WHAT TO DO —
Transcribe the listing from its top line through the line with "namespace Sys2Proof.Machine". Keep it exact, both ends included, and add nothing.

[Start of Attachment]

-- ==== Sys2Proof/Machine/Addr.lean ====
section
/-! DEFINITION. Palette entries, handles, the address an offset forms in each space, page tables and TLBs (R142 to R154,
R347 to R351, R367), range locks (R280). -/

namespace Sys2Proof.Machine

/-! ### Space codes (R142) -/
namespace Sp
def lane : Nat := 1
def core : Nat := 2
def gang : Nat := 3
def gallery : Nat := 4
def device : Nat := 5
def pod : Nat := 6
def mcast : Nat := 7
def host : Nat := 8
def net : Nat := 9
def gangcast : Nat := 10
end Sp

/-- Bits of an element of a tensor format (R150); 0 for no format. -/
def fmtBits (f : Nat) : Nat :=
  match f with
  | 0x01 => 64 | 0x02 => 32 | 0x03 => 16 | 0x04 => 16
  | 0x10 => 8 | 0x11 => 8 | 0x12 => 6 | 0x13 => 6 | 0x14 => 4
  | 0x15 => 2 | 0x16 => 4 | 0x17 => 8 | 0x18 => 8
  | 0x20 => 8 | 0x21 => 16 | 0x22 => 32 | 0x23 => 64
  | 0x24 => 8 | 0x25 => 16 | 0x26 => 32 | 0x27 => 64
  | _ => 0

/-- Legal SCALE of a format code (R150). -/
def fmtScaleOk (f sc : Nat) : Bool :=
  if f = 0 then sc = 0
  else if 0x10 ≤ f ∧ f ≤ 0x14 then sc ≤ 1
  else if 0x15 ≤ f ∧ f ≤ 0x17 then sc = 2
  else fmtBits f ≠ 0 && sc = 0

/-- The largest finite value of a format as the greatest binary32 CLAMP it admits (R150), by its bits; formats whose
largest value is above binary32's admit every finite one. SM2, SM4 and SM8 have the largest magnitudes of R219. -/
def clampMax (f : Nat) : Nat :=
  match f with
  | 0x03 => 0x477FE000 | 0x04 => 0x7F7F0000
  | 0x10 => 0x43E00000 | 0x11 => 0x47600000 | 0x12 => 0x40F00000 | 0x13 => 0x41E00000 | 0x14 => 0x40C00000
  | 0x15 => 0x3F800000 | 0x16 => 0x3FE00000 | 0x17 => 0x3FFE0000 | 0x18 => 0x7F000000
  | 0x20 => 0x42FE0000 | 0x21 => 0x46FFFE00 | 0x24 => 0x437F0000 | 0x25 => 0x477FFF00
  | 0x22 => 0x4EFFFFFF | 0x26 => 0x4F7FFFFF | 0x23 => 0x5EFFFFFF | 0x27 => 0x5F7FFFFF
  | _ => 0x7F7FFFFF

/-- The policies a space permits as a mask (R142). -/
def spaceMask (sp : Nat) : Nat :=
  if sp = Sp.device then 15
  else if sp = Sp.pod ∨ sp = Sp.mcast ∨ sp = Sp.host then 9
  else if sp = Sp.net then 0 else 15

/-- What bounds an entry: the block's scratch size, the gang's core count, lanes of the block's teams. -/
structure PalCtx where
  scratch : Nat
  gang : Nat
  lanes : Nat
  teams : Nat

/-- The largest BASE + LIMIT of a space (R142, R146 to R149). -/
def spaceBound (k : PalCtx) (sp : Nat) : Nat :=
  if sp = Sp.core ∨ sp = Sp.gangcast ∨ sp = Sp.lane then k.scratch
  else if sp = Sp.gang then k.gang * k.scratch
  else if sp = Sp.gallery then 2 ^ 27
  else 2 ^ 57

/-- A palette entry from its eight words (R144, R145). A CCORE above 191 makes it invalid (DESIGN CHOICE, log 131), and a CLAMP of -0
makes its record wrong (DESIGN CHOICE, log 132). -/
def parseEntry (k : PalCtx) (w : List Word) : PalEntry :=
  let w0 := ((w[0]?).getD 0).toNat
  let w1 := ((w[1]?).getD 0).toNat
  let w2 := ((w[2]?).getD 0).toNat
  let w3 := ((w[3]?).getD 0).toNat
  let w4 := ((w[4]?).getD 0).toNat
  let w5 := ((w[5]?).getD 0).toNat
  let w6 := ((w[6]?).getD 0).toNat
  let w7 := ((w[7]?).getD 0).toNat
  let sp := w2 % 16
  let cnt := bitsOf w3 8 1
  let pm := bitsOf w2 12 4
  let target := bitsOf w2 32 10
  let rtype := bitsOf w2 22 2
  let rop := bitsOf w2 20 2
  let sealB := bitsOf w2 11 1
  let aux := w7 % 2 ^ 32
  let ccore := bitsOf w3 16 8
  let fmt := w4 % 256
  let sc := bitsOf w4 8 2
  let clamp := bitsOf w4 32 32
  let resOk := w0 < 2 ^ 57 && w1 < 2 ^ 57 && bitsOf w2 42 6 = 0 && bitsOf w2 24 8 = 0 && bitsOf w2 18 2 = 0
    && bitsOf w2 4 4 = 0 && bitsOf w3 24 40 = 0 && bitsOf w3 9 7 = 0 && bitsOf w4 10 22 = 0 && w5 < 2 ^ 57
    && w6 < 2 ^ 57 && w7 < 2 ^ 32
  let polOk := if sp = Sp.net then pm = 0 else pm ≠ 0 && pm &&& spaceMask sp = pm
  let laneOk := sp ≠ Sp.lane || (aux % 8 = 0 && w1 ≤ aux && w0 + k.teams * k.lanes * aux ≤ k.scratch)
  let boundOk := sp = Sp.lane || w0 + w1 ≤ spaceBound k sp
  let countable := sp = Sp.core ∨ sp = Sp.gang ∨ sp = Sp.gangcast ∨ sp = Sp.gallery ∨ sp = Sp.device ∨ sp = Sp.pod
  let cntOk := decide countable || cnt = 0
  let restr :=
    (sp = Sp.pod || (sp = Sp.mcast && target < 256) || target = 0)
      && (sp = Sp.mcast && rop ≠ 3 || (rtype = 0 && rop = 0))
      && (sealB = 0 || sp = Sp.pod || sp = Sp.mcast)
      && (ccore = 0 || ((sp = Sp.gallery || sp = Sp.device || sp = Sp.pod) && ccore < 192))
      && (aux = 0 || sp = Sp.lane || sp = Sp.net || ((sp = Sp.pod || sp = Sp.mcast) && aux < 65536))
  let fin := clamp / 2 ^ 31 = 0 && clamp ≤ clampMax fmt
  let recOk := fmtScaleOk fmt sc && fin && (fmt ≠ 0 || clamp = 0) && w5 % 64 = 0 && w6 % 64 = 0
    && (fmt ≠ 0 || (w5 = 0 && w6 = 0)) && (sc ≠ 0 || w6 = 0)
  { ok := 1 ≤ sp && sp ≤ 10 && resOk && w0 % 64 = 0 && polOk && laneOk && boundOk && cntOk && restr
    space := sp
    base := w0
    limit := w1
    lease := w2 / 2 ^ 48
    target := target
    rtype := rtype
    rop := rop
    defpol := bitsOf w2 16 2
    polmask := pm
    isSealed := sealB = 1
    perm := bitsOf w2 8 3
    ccore := ccore
    cnt := cnt = 1
    cblock := bitsOf w3 4 4
    ctile := w3 % 16
    clamp := BitVec.ofNat 32 clamp
    scale := sc
    format := fmt
    eplane := w5
    splane := w6
    aux := aux
    recOk := recOk }

/-- The valid entry a handle names in a team (R72); none for a handle that HANDLE refuses. -/
def Team.handle (s : State) (t : Team) (h : Word) : Option PalEntry :=
  if 512 ≤ h.toNat then none
  else if h.toNat < 256 then
    match s.launch? t.geom.launch with
    | none => none
    | some l =>
      let e := sget PalEntry.invalid l.pal h.toNat
      if e.ok then some e else none
  else if h.toNat < 272 then oget t.slots (h.toNat - 256)
  else none

def PalEntry.canRead (e : PalEntry) : Bool := e.perm % 2 = 1
def PalEntry.canWrite (e : PalEntry) : Bool := bitsOf e.perm 1 1 = 1
def PalEntry.canAtomic (e : PalEntry) : Bool := bitsOf e.perm 2 1 = 1
/-- LEASE in ticks; 0 selects 1,024 (R144, R159). -/
def PalEntry.leaseTicks (e : PalEntry) : Nat := if e.lease = 0 then 1024 else e.lease
/-- Whether the space is cached (R155). -/
def PalEntry.bank (e : PalEntry) : Bool := e.space ≤ 4 || e.space = Sp.gangcast

/-! ### Where an access lies -/

/-- The place of the first byte of an access. -/
inductive Place
  /-- a scratchpad or Gallery byte, by memory key -/
  | bank (key : Nat)
  /-- a virtual address of the launch's context -/
  | va (addr : Nat)
  | pod (chip exp off : Nat)
  | mcast (group exp off : Nat)
  | none
  deriving DecidableEq, Repr

def Launch.gangW (l : Launch) : Nat := 2 ^ l.lr.gw
def Launch.gangH (l : Launch) : Nat := 2 ^ l.lr.gh

/-- Column and row of a core in its gang (R68). -/
def Launch.inGang (l : Launch) (core : Nat) : Nat × Nat := ((coreX core - l.x0) % l.gangW, (coreY core - l.y0) % l.gangH)

/-- Core k = row * W + column of the gang of a core (R120, R147). -/
def Launch.gangCore (l : Launch) (core k : Nat) : Nat :=
  let p := l.inGang core
  (coreY core - p.2 + k / l.gangW) * 16 + (coreX core - p.1 + k % l.gangW)

/-- The scratchpad key of byte `a` of block b's allocation on a core. -/
def Launch.allocKey (l : Launch) (core b a : Nat) : Nat := scratchKey core (sget 0 l.scratchAt (core * 16 + b) + a)

/-- Address formation (R146 to R149) for lane L of a team on the team's core; engines pass lane 0. -/
def placeOf (l : Launch) (g : TeamGeom) (e : PalEntry) (L o : Nat) : Place :=
  if e.space = Sp.lane then .bank (l.allocKey g.core g.block (e.base + (g.index * g.lanes + L) * e.aux + o))
  else if e.space = Sp.core ∨ e.space = Sp.gangcast then .bank (l.allocKey g.core g.block (e.base + o))
  else if e.space = Sp.gang then
    let a := e.base + o
    .bank (l.allocKey (l.gangCore g.core (a / l.lr.scratch)) g.block (a % l.lr.scratch))
  else if e.space = Sp.gallery then .bank (galleryKey (e.base + o))
  else if e.space = Sp.device ∨ e.space = Sp.host then .va (e.base + o)
  else if e.space = Sp.pod then .pod e.target e.aux (e.base + o)
  else if e.space = Sp.mcast then .mcast e.target e.aux (e.base + o)
  else .none

/-- Whether an access of n bytes at gang offset crosses two cores (R147). -/
def crosses (l : Launch) (e : PalEntry) (o n : Nat) : Bool :=
  e.space = Sp.gang && decide ((e.base + o) / l.lr.scratch ≠ (e.base + o + n - 1) / l.lr.scratch)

[End of Attachment]

SOLUTION —
-- ==== Sys2Proof/Machine/Addr.lean ====
section
/-! DEFINITION. Palette entries, handles, the address an offset forms in each space, page tables and TLBs (R142 to R154,
R347 to R351, R367), range locks (R280). -/

namespace Sys2Proof.Machine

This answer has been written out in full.